9:45 Small group work: Comparing performance expectations in the Next Generation Science Standards to current syllabi

Break as needed

10:30 Report out from small groups, group synthesis of needs

Observations about comparison between NGSS and current syllabi

  • Gaps
    • teaching about Earth's place in the universe: can use personal shadows to investigate
    • Scale and proportion: use Earth's place in the universe
  • There is much more than would be covered in a normal intro course
  • How do data visualizations fit it? Pair big data visualizations with other resources to recognize how it fits into the science and engineering practices
  • Gen Ed intro course comparison: topics are generally covered, but students probably couldn't address the performance expectations
  • Be more explicit about bringing in engineering practices and design principles
  • Need to be more explicit about how to assess these ideas - need to better understand what the skills are (e.g. what is "construct"?)
  • Defaulted to looking at DCIs - most similar to the content/topics of current course. Need to be more intentional about including engineering practices in particular.
  • Some of the "cool" things we've been doing may need to be dropped - they don't fit the standards or aren't one of the DCIs. Or you need to approach it from a completely different perspective.
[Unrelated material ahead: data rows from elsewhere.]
-- ==== Sys2Proof/Word.lean ====
section
/-! DEFINITION. The unit of data: one wire byte (`00_scope.md` R6, R10, `20_memory.md` R41). -/

namespace Sys2Proof

/-- A wire byte, an unsigned integer 0..255 with bit 7 the most significant (R10). Nothing in the
block reads one as signed. -/
abbrev Byte := BitVec 8

end Sys2Proof
end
What can you do to modify an existing activity to meet the needs?
  • Thinking about science in a conceptual way: the NGSS are a really good framework to "impose" on students.
  • Integrated science approach: can this help pull together more of the disciplinary core ideas?

11:00 The role of the affective domain: Overcoming sciencephobia in future teachers

Damaging beliefs we encounter among future teachers

  • "I am not a math/science person."
  • Stereotype threat: "Girls don't do/aren't good at science" – gender stereotypes about abilities
  • Religion: "I'm a religious person, so I can't do science/don't agree with science"
  • Past experience/fixed mindset: "I've never done well in science before."
  • Imagining the future: "I'll never use this again."
  • Equating speed with intelligence/ability ("if it takes me a long time, I'm not good at it")
  • Science isn't/wasn't cool, or it isn't cool to be interested in science
  • Beliefs inherited or learned from parents (when they say things like "I hated that class" or "Physics is hard")
  • "I hate science" - probably based on past experiences
  • Cultural stereotypes and biases: "You're Asian, this should be easy for you."
  • Natural sciences: fear of outside, fear of getting dirty, or desire to dissociate from camping, being outdoors based on culture and background.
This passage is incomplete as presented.